Schäuble in Indien Lashkar-e-Taiba auch bei uns
12.12.2008, 13:20 UhrMitglieder der mutmaßlich für die Terrorserie von Bombay verantwortlichen Extremistengruppe Lashkar-e-Taiba halten sich nach Angaben des Bundesinnenministeriums auch in Deutschland auf. Es handele sich um Einzelpersonen, sagte Bundesinnenminister Wolfgang Schäuble bei einem Besuch in der indischen Hauptstadt Neu Delhi. Lashkar-e-Taiba (LeT) unterhalte nach derzeitigen Erkenntnissen keine Organisationsstrukturen in der Bundesrepublik. Man gehe davon aus, dass die Mitglieder der Gruppe "in Deutschland nicht unmittelbar Anschläge vorbereiten". Es gebe aber "offensichtlich Bezüge zu der Islamischen Dschihad-Union", jener usbekischen Gruppe, die in Deutschland Anschläge geplant hatte.
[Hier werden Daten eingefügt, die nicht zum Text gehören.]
-- ==== Sys2Proof/Decode.lean ====
section
/-! DEFINITION. The decoder of helm and strand words (02_encoding.md R29 to R54), total on any bytes and rejecting by name, and
the encoder written from the same tables. -/

namespace Sys2Proof

/-! ### Fields and formats of helm words -/

/-- [7:1], the major opcode (R30, R31). -/
def wMajor (w : Nat) : Nat := bitsOf w 7 1
/-- [13:8]. -/
def wD (w : Nat) : GReg := BitVec.ofNat 6 (bitsOf w 13 8)
/-- [19:14]. -/
def wA (w : Nat) : GReg := BitVec.ofNat 6 (bitsOf w 19 14)
/-- [25:20] of an HR word. -/
def wB (w : Nat) : GReg := BitVec.ofNat 6 (bitsOf w 25 20)
/-- [31:26] of an HR word. -/
def wFn (w : Nat) : Nat := bitsOf w 31 26
/-- [23:20]: sub of an HS word, seg of a long word. -/
def wSub (w : Nat) : Nat := bitsOf w 23 20
/-- [31:24]: x of an HS word, fn8 of a long word. -/
def wX (w : Nat) : Nat := bitsOf w 31 24
/-- [63:32] of a long word. -/
def wImm (w : Nat) : Nat := bitsOf w 63 32

/-- An HR word (R30). -/
def packHR (major fn b a d : Nat) : Nat := major * 2 + d * 2 ^ 8 + a * 2 ^ 14 + b * 2 ^ 20 + fn * 2 ^ 26
/-- An HI word (R30); an HB word has ga at the place of gd and gb at the place of ga. -/
def packHI (major imm a d : Nat) : Nat := major * 2 + d * 2 ^ 8 + a * 2 ^ 14 + imm * 2 ^ 20
/-- An HJ word (R30). -/
def packHJ (major off d : Nat) : Nat := major * 2 + d * 2 ^ 8 + off * 2 ^ 14
/-- An HM word (R30). -/
def packHM (major imm size a d : Nat) : Nat := major * 2 + d * 2 ^ 8 + a * 2 ^ 14 + size * 2 ^ 20 + imm * 2 ^ 23
/-- An HS word (R30). -/
def packHS (major x sub a d : Nat) : Nat := major * 2 + d * 2 ^ 8 + a * 2 ^ 14 + sub * 2 ^ 20 + x * 2 ^ 24
/-- A long word (R31). -/
def packL (major imm fn8 seg a d : Nat) : Nat :=
  1 + major * 2 + d * 2 ^ 8 + a * 2 ^ 14 + seg * 2 ^ 20 + fn8 * 2 ^ 24 + imm * 2 ^ 32

/-- A decoded candidate, kept where it is well formed (R44, R54). -/
def checked (i : Instr) : Except DecodeError Instr :=
  match i.illFormed with
  | none => .ok i
  | some e => .error e

/-- A candidate whose must-be-zero fields are 0 (R44). -/
def zeroThen (ok : Bool) (i : Instr) : Except DecodeError Instr := if ok then checked i else .error .reserved

/-- Major 0x01, fn 0x00 to 0x14 (R36). -/
def integerOps : List (GReg → GReg → GReg → Instr) :=
  [.add, .sub, .and_, .or_, .xor, .shl, .shr, .sha, .mul, .mulh, .mulhu, .div, .divu, .rem, .remu, .min, .minu, .max, .maxu, .slt, .sltu]
/-- Major 0x01 (R36). -/
def decodeInteger (w : Nat) : Except DecodeError Instr :=
  match wFn w with
  | 0x15 => zeroThen (wB w == 0) (.clz (wD w) (wA w))
  | 0x16 => zeroThen (wB w == 0) (.popc (wD w) (wA w))
  | 0x17 => checked (.bext (wD w) (wA w) (wB w))
  | 0x18 => checked (.bins (wD w) (wA w) (wB w))
  | fn => match integerOps[fn]? with
    | some f => checked (f (wD w) (wA w) (wB w))
    | none => .error .function

/-- Major 0x08 (R37): fn[4:0] by its value, p from fn[5]. -/
def decodeFloat (w : Nat) : Except DecodeError Instr :=
  let p := bitOf w 31
  let rnd := BitVec.ofNat 3 (bitsOf w 22 20)
  let high := bitsOf w 25 23 == 0
  match bitsOf w 30 26 with
  | 0x00 => checked (.fadd p (wD w) (wA w) (wB w))
  | 0x01 => checked (.fsub p (wD w) (wA w) (wB w))
  | 0x02 => checked (.fmul p (wD w) (wA w) (wB w))
  | 0x03 => checked (.fdiv p (wD w) (wA w) (wB w))
  | 0x04 => zeroThen (wB w == 0) (.fsqrt p (wD w) (wA w))
  | 0x05 => checked (.fmin p (wD w) (wA w) (wB w))
  | 0x06 => checked (.fmax p (wD w) (wA w) (wB w))
  | 0x07 => zeroThen (wB w == 0) (.fclass p (wD w) (wA w))
  | 0x08 => checked (.fcmpEq p (wD w) (wA w) (wB w))
  | 0x09 => checked (.fcmpLt p (wD w) (wA w) (wB w))
  | 0x0A => checked (.fcmpLe p (wD w) (wA w) (wB w))
  | 0x0B => checked (.fcmpUn p (wD w) (wA w) (wB w))
  | 0x10 => zeroThen high (.fcvtLP p rnd (wD w) (wA w))
  | 0x11 => zeroThen high (.fcvtNP p rnd (wD w) (wA w))
  | 0x12 => zeroThen high (.fcvtPL p rnd (wD w) (wA w))
  | 0x13 => zeroThen high (.fcvtPN p rnd (wD w) (wA w))
  | 0x14 => zeroThen high (if p then .fcvtDS rnd (wD w) (wA w) else .fcvtSD rnd (wD w) (wA w))
  | _ => .error .function
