/-- What a cq entry carries of the helm's state at its push: shapes, formats, segments, block views, realisation (R91, R146,
R152, R316, R355). -/
structure View where
  shapes : List Shape
  fmts : List W64
  segs : List W128
  mode : Bool
  regions : List Region
  /-- The REL edge: what the push releases (R158). -/
  release : Option Release
  /-- The object whose block table and strand text the entry runs: the kernel's, or for a service entry the pushing word's (R151,
  R368): its index, seg0 descriptor, BLKOFF and NBLK; and whether it is a service entry. -/
  obj : Nat
  text : W128
  blkOff : Nat
  nblk : Nat
  service : Bool
deriving DecidableEq, Repr

inductive EntryKind where
  | run | splitA | splitB | join | mark | eos | nop
deriving DecidableEq, Repr

/-- A cq entry (R151). `n` is the push number from team start, of which SEQ is the low 16 bits. -/
structure CqEntry where
  n : Nat
  kind : EntryKind
  block : Nat
  gsel : Nat
  trips : Nat
  tmask : W64
  arg0 : W32
  arg1 : W32
  layer : Nat
  rel : Bool
  rscope : Nat
  win : Nat
  tag : Nat
  view : View
deriving DecidableEq, Repr

/-- An rq entry (R166). -/
structure RqEntry where
  flags : Nat
  predv : W64
  block : Nat
  grp : Nat
  seq : Nat
  /-- The release of `c.psend` (R167). -/
  release : Option Release
deriving DecidableEq, Repr

/-- What a waiting engine, context or command waits for; recorded for R169, R175, R178 to R180 and the scheduler (R383). -/
inductive WaitFor where
  /-- A filled slot of lq or of sq, a free slot, or the path's slot limit. -/
  | slots
  /-- A token counter. -/
  | token
  /-- `x.sync`. -/
  | sync
  /-- At `x.end`: the other paths of a miss split (R177). -/
  | meet
  /-- At `c.psend`: earlier words of L and S (R167). -/
  | strand
  /-- The slip window. -/
  | slip
  /-- A path that the group must first open, run or close. -/
  | path
  /-- Accesses of the group itself to be performed, or an in-flight counter. -/
  | accesses
  /-- A full rq. -/
  | rqFull
  /-- A full cq. -/
  | cqFull
  /-- An empty rq. -/
  | rqEmpty
  /-- A ring slot of a descriptor: to claim, or to take. -/
  | ring (bay desc : Nat) (claim : Bool)
  /-- A waypoint phase, by handle. -/
  | waypoint (handle : Nat) (phase : Nat)
  /-- A page being filled. -/
  | poolFill
  /-- The markers of `fence.mk`. -/
  | fenceMk
  /-- A place in the order of `fence.sc`. -/
  | fenceSc
  /-- A copy channel that is full, or a held slot. -/
  | copyQueue
  /-- A launch queue of 1,024 launches. -/
  | launchQueue (queue : Nat)
  /-- cq entries, matrix operations or copy commands of the team that must finish first. -/
  | drain
  /-- Live children (R388). -/
  | children
  /-- Register blocks of the pool, or earlier entries of a surrender. -/
  | blocks
  /-- The matrix queue, a tile or a gang. -/
  | matrix
  /-- A full host fault queue. -/
  | faultQueue
  /-- A service entry not yet finished. -/
  | service
  /-- Accesses through an invalidated page. -/
  | invalidation
deriving DecidableEq, Repr
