/-! ### Accesses by the helm (R119) -/

/-- The regions in force: none under MODE = 0; under MODE = 1 the table, and domain system elsewhere (R316, R319). -/
def Team.regionsNow (t : Team) : List Region :=
  if bitOf t.mmcfg.toNat 0 then t.regions ++ [{ base := 0, size := 2 ^ 57, domain := 5 }] else []

/-- The acquire side of a word of the helm that meets releases: edges at the scope (R310, R314), and under MODE = 0 the increment of
the data cache's counter, whose wrap sets SWEPT (R317, R318). `va` is the synchronising location. -/
def helmAcquire (t : Team) (scope : Nat) (va : Option Nat) (heads : List Release) : M Unit := do
  modify fun s => s.acquire t.place (widen t.regionsNow scope va) heads
  if !bitOf t.mmcfg.toNat 0 then do
    let s ← get
    let (swept, s) := s.bumpCounter (.helm t.bay) scope
    set s
    if swept then mapTeamM t.key fun t => { t with mmcfg := t.mmcfg ||| 4 }

/-- A helm access to a segment: the address, with its watch test. -/
def helmAddress (t : Team) (sg : W128) (off : Int) (n : Nat) (k : AccessKind) : M Located := do
  let l ← address t t.bay true t.super sg off n k
  watchAccess t l n (k != .write) (k != .read)
  pure l

def readSpace (p : Place) (regions : List Region) (l : Located) (n : Nat) : M (List ByteRead) :=
  fun s => .ok (s.readAs p regions l.va l.loc n)

/-- A read with what the place's party knows that is none of its program order: text that an engine walks. -/
def readText (p : Place) (l : Located) (n : Nat) : M (List ByteRead) := fun s =>
  let k := s.knowOf p.party
  .ok (s.readWith p k.known k.lifted [] l.va l.loc n)

def writeSpace (p : Place) (regions : List Region) (rel : Option Nat) (l : Located) (bytes : List Byte) : M Unit :=
  modify fun s => s.writeIn p regions l.va rel l.loc bytes

/-- Bytes that an operation of the team's matrix engine still has to read: a store to them waits (R259). -/
def State.leased (s : State) (key loc n : Nat) : Bool :=
  s.mqueue.any fun m => m.team == key && m.leases.any fun x => decide (loc < x.loc + x.len) && decide (x.loc < loc + n)

/-- The same, of an operation that has not begun, whose lease a freeze keeps (R258). -/
def State.leasedQueued (s : State) (key loc n : Nat) : Bool := { s with mqueue := s.mqueue.filter fun m => !m.begun }.leased key loc n

/-! ### Object-table entries (R124, R417, R418) -/

/-- A 64-byte entry as its value. -/
def entryState (e : Nat) : Nat := bitsOf e 1 0

def kernelInfoOf (obj e : Nat) : KernelInfo :=
  { obj := obj, width := 16 * 2 ^ (bitsOf e 121 120), blocks := bitsOf e 124 122, scratch := bitsOf e 119 112,
    landing := bitsOf e 111 107, cellar := bitsOf e 106 98, tiles := bitsOf e 97 94,
    text := BitVec.ofNat 128 (bitsOf e 511 384), blkOff := bitsOf e 159 128, nblk := bitsOf e 175 160 }
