/-- A strand word of repetitions: one move begins it, each further move performs one, and the last passes it. -/
def runWord (w : SW) (fields : List VField) (base : Nat) (check : Ln → M Unit) (rep : Ln → Nat → M Unit) (s : State) : Out :=
  runEngine (fun l => do
    if l.e.issued then do
      l.finish w
      pure true
    else if l.e.latch.isNone then do
      check l
      l.begin w fields base
      pure false
    else do
      let popsLq := (match l.who with | .c _ => true | _ => false) && fields.any fun f => f.reg == 112
      let split ← (if popsLq then l.missSplit else pure false)
      if split then do
        l.mapGroup Group.stirred
        pure false
      else do
        rep l l.e.rep
        l.mapGroup Group.stirred
        if l.e.rep + 1 < w.count then do
          l.mapEng fun e => { e with rep := e.rep + 1, waitFor := none }
          pure false
        else if (pushCounters l.who w).isEmpty then do
          l.finish w
          pure true
        else do
          l.mapEng fun e => { e with issued := true, waitFor := none }
          pure false) s

/-! ### Which word an engine comes to -/

/-- The engine may move (R178, R179, R368, R406). -/
def Team.engineMayRun (t : Team) (g : Group) (who : Eng) : Bool :=
  t.resident && (match who with | .c p => (g.pathAt p).live | _ => true) && match t.phase with
    | .running => true
    | .freezing => !(g.eng who).halted
    | .stepping => t.plan.head? == some (.engine who) && bitsOf t.stepmask.toNat 20 16 == g.num
    | .vector => g.savedL.isSome && (match who with | .c p => p == 4 | _ => true)
    | _ => false

/-- The slip window holds the engine (R173). -/
def Group.slips (g : Group) (who : Eng) (win : Nat) : Bool :=
  match who with
  | .l => decide (g.l.passed ≥ g.s.passed + win)
  | .s => decide (g.s.passed ≥ g.l.passed + win)
  | .c _ => false

/-- An engine between entries finds nothing that it could start by itself. -/
def Team.startWaits (t : Team) (g : Group) (who : Eng) : Bool :=
  match t.nextEntry g.num (g.eng who) with
  | none => true
  | some x => match x.kind, who with
    | .run, _ => false
    | .nop, _ => false
    | .splitA, .c _ => g.split.isSome
    | .splitA, _ => g.split.isNone
    | .splitB, .c _ => true
    | .splitB, _ => g.split.isNone
    | _, _ => true

/-- The head of the word at an engine's position, as the engine looks at it. -/
def headAt (t : Team) (g : Group) (entry : CqEntry) (e : Engine) : M Nat := do
  let bs ← fetchText t g.bay entry.view e.off 6
  pure (leNat bs)

/-- The tag bits of the words that an engine executes (R47). -/
def ownTag (who : Eng) : Nat := match who with | .l => 0 | .c _ => 1 | .s => 2

/-- The head may be that of a `c.psend` (R167). -/
def mayPost (head : Nat) : Bool := head % 4 == 1 && (bitsOf head 11 6 == 0x28 || bitsOf head 11 6 == 0x3F)

/-- The engine passes a word that it does not execute; at one that may post, L and S leave what they know (R167). It reads the head alone, and
moves by the length that the head gives, also where the extension lies beyond the end of the text (R55; log 103). -/
def State.passWord (s : State) (team grp : Nat) (who : Eng) (entry : CqEntry) (head : Nat) : State :=
  s.mapGroup team grp fun g =>
    let e := g.eng who
    let k := s.knowOf (.engine team grp (g.slotOf who) (engKind who))
    { g.stirred.mapEng who fun e =>
        { e.pass (strandBytes head) with passed := if entry.view.service then e.passed else e.passed + 1 } with
      passMarks := g.passMarks ++ if mayPost head && engKind who != .c then
        [{ kind := engKind who, path := g.slotOf who, entry := e.entry, trip := e.trip, off := e.off, known := k.known, lifted := k.lifted }]
        else [] }
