/-- The lanes' addresses, checked one after another in lane order (R227). -/
def lanesAddressed (l : Ln) (w : SW) (store gather : Bool) (addr : Nat → W32) : List Nat → M (List (Nat × Located))
  | [] => pure []
  | i :: rest => do
    let x ← laneAddress l w store (offsetAt l w gather (addr i))
    let xs ← lanesAddressed l w store gather addr rest
    pure ((i, x) :: xs)

/-- The address and data registers of a repetition (R228, R229). -/
def addressReg (w : SW) (gather : Bool) (r : Nat) : Nat := if w.va.toNat < 112 ∧ gather then w.va.toNat + r else w.va.toNat
def dataReg (w : SW) (r : Nat) : Nat := if w.vd.toNat < 112 then w.vd.toNat + r else w.vd.toNat

/-- The operands of a repetition: address elements and, of a store, the data; v112 is the oldest sq slot for both. -/
def OperandsRead (s : State) (l : Ln) (w : SW) (store gather : Bool) (addr val : Nat → W32) (s3 : State) : Prop :=
  let pops := store = true ∧ (w.vd = 112 ∨ w.va = 112)
  ∃ slot s1 a s2 v, (¬pops ∧ slot = [] ∧ s1 = s ∨ pops ∧ l.peekSq s = .ok (slot, s1)) ∧
    (if w.va = 112 then a = slot ∧ s2 = s1 else l.vector (addressReg w gather l.e.rep) s1 = .ok (a, s2)) ∧
    (if store = false then v = [] ∧ s3 = s2 else if w.vd = 112 then v = slot ∧ s3 = s2 else l.vector (dataReg w l.e.rep) s2 = .ok (v, s3)) ∧
    addr = (a.getD · 0) ∧ val = (v.getD · 0)

/-- Neither a register nor a slot nor a counter holds the repetition back (R171, R232). -/
def MayIssue (s : State) (l : Ln) (w : SW) (store gather : Bool) (lanes : List Nat) : Prop :=
  (∀ a ∈ l.g.flight, a.done = false → a.eng = engKind l.who → a.path = l.g.slotOf l.who → a.dest ≠ some (.reg (addressReg w gather l.e.rep))) ∧
  (store = false → w.vd = 113 → roomFor l.g l.root l.g.lq = true) ∧ (lanes ≠ [] → s.pathCount l.t.key l.g (w.b.toNat % 8) < 63)

/-- The issued repetition (R229, R232). -/
def accessOf (s : State) (l : Ln) (w : SW) (store ldg : Bool) (val : Nat → W32) (vc : List Nat) (xs : List (Nat × Located)) : Access :=
  { done := false, eng := engKind l.who, path := l.g.slotOf l.who, word := l.e.passed, space := if xs = [] then 4 else w.b.toNat % 8, store := store, size := w.fmtNo
    ldg := ldg, dest := if store then none else if w.vd = 113 then some (.lq l.g.nextSlot) else some (.reg (dataReg w l.e.rep))
    lanes := xs.map fun x => { lane := x.1, loc := x.2.loc, addr := x.2.va.getD 0, value := val x.1 }
    known := (s.knowOf l.place.party).known, lifted := (s.knowOf l.place.party).lifted, vc := vc
    regions := if l.entry.view.mode then l.entry.view.regions else []
    pages := (xs.filterMap fun x => x.2.va.map fun v => (l.t.dct.aspace, v / 2 ^ 16, x.2.large)).eraseDups, die := dieOfBay l.g.bay
    origin := l.e
    popped := if store = true ∧ (w.vd = 112 ∨ w.va = 112) then l.g.sq.find? fun x => x.path == l.root else none }

/-- The queues after a repetition's issue: a store has popped its slot, a load to lq has its own, popped by whom the slot that it replaces was
popped (R182). -/
def slotsAfter (l : Ln) (w : SW) (store ldg : Bool) (lanes : List Nat) (g : Group) : Group :=
  if store then (if w.vd = 112 ∨ w.va = 112 then
      { g with sq := g.sq.filter fun y => !((l.g.sq.find? fun x => x.path == l.root).map (·.id) == some y.id) } else g)
  else if w.vd = 113 then
    let x := g.redone l.root
    { x.2 with nextSlot := g.nextSlot + 1, lq := g.lq ++ [{ id := g.nextSlot, path := l.root, elems := List.replicate l.width 0, ldg := ldg, done := x.1
                                                            pending := BitVec.ofNat 64 (lanes.map (2 ^ ·)).sum }] }
  else g

/-- The access is over in the lanes performed, with the writes `ids` made, which later releases cover (R167); its counter is lowered once
every earlier one of its path is performed (R232). -/
def performed (t : Team) (g : Group) (a : Access) (ids : List Nat) (rest : List LaneAccess) : Group :=
  let h := { g with flight := g.flight.set (g.flight.findIdx fun x => x == a) { a with lanes := rest, done := rest.isEmpty } }.notePast t a ids
  { h with flight := passEmpty [] (lowered [] h.flight) }


/-! ### Words of the engines other than their repetitions (R155, R167, R174, R244, R341) -/

/-- A wait of the engine. -/
def waits (s : State) (l : Ln) (k : WaitFor) : State := s.laneWait l.t.key l.g.num l.who k

/-- An access comes before the words of a path slot in strand order: it is of the slot or, where that is path B of an open cq split, of path A's
slot and from before the split (R302). -/
def ofStrand (l : Ln) (a : Access) (slot : Nat) : Prop :=
  a.path = slot ∨ ∃ x, l.g.split = some (x, slot) ∧ a.path = x ∧ ∀ e, l.t.entryAt a.origin.entry = some e → e.kind ≠ .splitA

/-- An access of the engine that comes earlier in strand order is in flight. -/
def OwnInFlight (l : Ln) : Prop := ∃ a ∈ l.g.flight, a.done = false ∧ a.eng = engKind l.who ∧ ofStrand l a (l.g.slotOf l.who)

/-- So is one of a matrix operation that the C engine anchors (R257), or one of its own; the service path anchors its own alone (R368). -/
def OwnPending (s : State) (l : Ln) : Prop :=
  OwnInFlight l ∨ engKind l.who = .c ∧
    ∃ m ∈ s.mqueue, m.team = l.t.key ∧ m.grp = l.g.num ∧ (m.path = 4 ↔ l.g.slotOf l.who = 4) ∧ m.counted = true

/-- The engine remembers that it has reached a meeting. -/
def arrivedAt (s : State) (l : Ln) : State := s.mapGroup l.t.key l.g.num fun g => g.mapEng l.who fun e => { e with arrived := true }

/-- The engine that goes on from `x.end`: of the paths of a miss split the lowest (R177). -/
def endsIn (l : Ln) : Eng := match l.who with | .c p => .c ((l.g.siblings (l.g.pathAt p).root).headD p) | x => x

/-- Every path of the engine's miss split stands at the word (R177). -/
def allAtEnd (l : Ln) : Prop :=
  match l.who with
  | .c p => ∀ q ∈ l.g.siblings (l.g.pathAt p).root, q = p ∨
      (((l.g.pathAt q).c.arrived = true ∨ l.t.phase = .stepping) ∧ (l.g.pathAt q).c.off = l.e.off)
  | _ => True

/-- L and S end a service entry once the group's accesses are performed (R368). -/
def settledEnd (l : Ln) : Prop :=
  (∀ p, l.who ≠ .c p) → l.entry.view.service = true → ∀ a ∈ l.g.flight, a.done = true

/-- The position of an engine is earlier than another's in strand order. -/
def strandBefore (x y : Engine) : Prop :=
  x.entry < y.entry ∨ (x.entry = y.entry ∧ (x.trip < y.trip ∨ (x.trip = y.trip ∧ x.off < y.off)))

/-- The engine passes a word that takes no effect: a word of the kind passed stands, also in a single step (R406). -/
def passedOnly (s : State) (l : Ln) (len : Nat) : State := (passedBy s l len).mapTeam l.t.key fun t => { t with stepBase := none }

/-- The miss splits of the engine's cq path closed. -/
def closedEnd (s : State) (l : Ln) : State :=
  match l.who with
  | .c p => s.closeMiss l.t.key l.g.num (l.g.pathAt p).root (l.entry.m0 l.width l.e.trip)
  | _ => s

/-- The machine with the engine past `x.end`, its miss splits closed, and what the engines that have reached the same `x.end` know of each other
(log 99). -/
def pastEnd (s : State) (l : Ln) (w : SW) : State :=
  let met : M Unit := do
    let g ← l.group
    meetEnd (lnOf l.t g (endsIn l) l.entry) (l.g.slotOf (endsIn l))
  match met (closedEnd s l) with
  | .ok (_, u) => passedBy u { l with who := endsIn l } (swBytes w)
  | .error _ => s

/-- The C engine has caught up with nothing before L or S has (R167): they have passed the path's earlier words. -/
def earlierPassed (l : Ln) : Prop :=
  ∀ x : Engine, (x = l.g.l ∨ x = l.g.s) → l.e.entry < x.entry ∨ (x.entry = l.e.entry ∧ x.running = true ∧
    (l.e.trip < x.trip ∨ (x.trip = l.e.trip ∧ l.e.off ≤ x.off)))

/-- The group's C engine named by a set of lanes: one bit a lane. -/
def laneBits (lanes : List Nat) : W64 := BitVec.ofNat 64 (lanes.map (2 ^ ·)).sum

/-- The engine that an X waypoint word names (R340). -/
def namesEngine (l : Ln) (w : SW) : Prop := field w.b.toNat 1 0 = (match l.who with | .l => 0 | .c _ => 1 | .s => 2)


/-! ### Matrix words and operations (R245 to R276) -/

/-- The matrix words but `mx.gang` (R254). -/
def matrixForm : Instr → Option (MatrixKind × SW)
  | .mxLdb w => some (.ldb, w)
  | .mxMma w => some (.mma, w)
  | .mxMmas w => some (.mmas, w)
  | .mxGmma w => some (.gmma, w)
  | .mxZero w => some (.zero, w)
  | .mxLdacc w => some (.ldacc, w)
  | .mxStacc w => some (.stacc, w)
  | .mxRstep w => some (.rstep, w)
  | .mxRsave w => some (.rsave, w)
  | .mxRload w => some (.rload, w)
  | _ => none

/-- Ganged words (R252), words that use the pinned B (R266), words that snapshot registers. -/
abbrev gangedKind (k : MatrixKind) : Prop := k = .ldb ∨ k = .mma ∨ k = .mmas ∨ k = .gmma
def pinnedUse (k : MatrixKind) (w : SW) : Prop := k = .rstep ∨ ((k = .mma ∨ k = .mmas ∨ k = .gmma) ∧ w.imm.getLsbD 1 = true)
abbrev productKind (k : MatrixKind) : Prop := k = .mma ∨ k = .mmas ∨ k = .gmma ∨ k = .rstep
abbrev imageKind (k : MatrixKind) : Prop := k = .rsave ∨ k = .rload
def takesRegisters (k : MatrixKind) (w : SW) : Prop := gangedKind k ∧ ¬pinnedUse k w

/-- The registers of a quarter of B (R253). -/
def quarterSize (l : Ln) (h : Shape) (f : Nat) : Nat :=
  let kb := packedBytes (fmtBits (fmtBF f)) h.grk
  (h.grn * kb + 16 * l.width - 1) / (16 * l.width)

/-- The tile is allotted, and B's registers are there (R246, R252); a shape that grants nothing sizes no registers. -/
def WordLegal (l : Ln) (k : MatrixKind) (w : SW) : Prop :=
  let h := l.mxShape w
  let f := (l.mxFmt w).toNat
  let n := 4 * quarterSize l h f
  (k = .ldb ∨ w.accNo < l.t.kernel.tiles) ∧
  (takesRegisters k w → h.valid = true → fmtBits (fmtBF f) ≠ 0 → n ≠ 0 →
    w.va.toNat + n ≤ 112 ∧ ∀ j, j < n → (l.g.mapAt l.entry.n).getLsbD ((w.va.toNat + j) / 16) = true)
Schäuble kündigte in Neu Delhi die baldige Entsendung von Spitzenbeamten des Bundeskriminalamtes nach Indien an, um die Zusammenarbeit zu verstärken. Beide Seiten seien der Ansicht, dass der Informationsaustausch verbessert werden könne, sagte der Minister. Er habe darum gebeten, dass sich auch die deutsche Anti- Terror-Einheit GSG 9 die Tatorte in Bombay "intensiver angucken kann". Die GSG 9 müsse auf solche Angriffe vorbereitet sein. Auch die Staatsanwaltschaft in Deutschland, die im Fall der drei in Bombay getöteten Bundesbürger ermittele, müsse die notwendigen Informationen bekommen. Schäuble betonte, man werde Indien beim Anti-Terror-Kampf helfen, wo immer das von der Regierung in Neu Delhi gewünscht sei.
Denkstruktur betroffen
Schäuble sagte, die Terrorserie von Bombay mit mehr als 170 Toten betreffe nicht nur Indien, sondern entspräche "der Denkstruktur des Netzwerks islamistischen Terrors". Mit seinem Besuch wolle er zeigen: "Wir verstehen auch, dass das eine Bedrohung auch für uns ist." Schäuble ist das erste deutsche Kabinettsmitglied, das Indien seit der Terrorserie von Bombay Ende vergangenen Monats besucht.
Der Bundesinnenminister kam zunächst mit seinem neuen indischen Amtskollegen P. Chidambaram und dem nationalen Sicherheitsberater M. K. Narayanan zusammen. Geplant waren auch Treffen mit Premierminister Manmohan Singh sowie mit Vertretern der muslimischen und der christlichen Minderheit in Indien. Im Mittelpunkt der Gespräche standen die deutsch-indische Kooperation in den Bereichen Sicherheit und Anti-Terror-Kampf.
"Do-It-Yourself-Dschihadisten"
Generalbundesanwältin Monika Harms warnte in diesem Zusammenhang vor dem Internet als Plattform für die Verbreitung des islamistischen Extremismus und wies auf bestehende Gefahren für Deutschland hin. Das Internet sei mittlerweile der Heimwerkermarkt des "Do-It-Yourself-Dschihadisten", sagte Harms in Karlsruhe. Es diene dazu, Propaganda zu verbreiten, Mitglieder zu werben und zur Kommunikation zwischen den extremistischen Zellen.
Durch intensive Recherchen sei es bisher gelungen, die vom islamischen Extremismus ausgehenden Gefahren im Griff zu halten. Gewähr für Sicherheit gebe es jedoch nicht und man solle sich auch nicht durch die geografischen Entfernungen zwischen Deutschland und dem indischen Bombay und täuschen lassen. "Auch Deutschland taugt als Anschlagsziel", sagte Harms.
Bundesanwalt Rainer Greisbaum wies auf die rechtlichen Probleme bei der Verfolgung von extremistischer Internetkriminalität hin. Die Frage sei unter anderem, in welchem Land der Cyber-Dschihadist tätig werde und wie der Staat sich schützen könne, sagte er.
Ende November hatte die Bundesanwaltschaft Haftbefehle gegen Männer erwirkt, die über das Internet Propaganda für die Extremistengruppe Al-Kaida verbreitet haben sollen.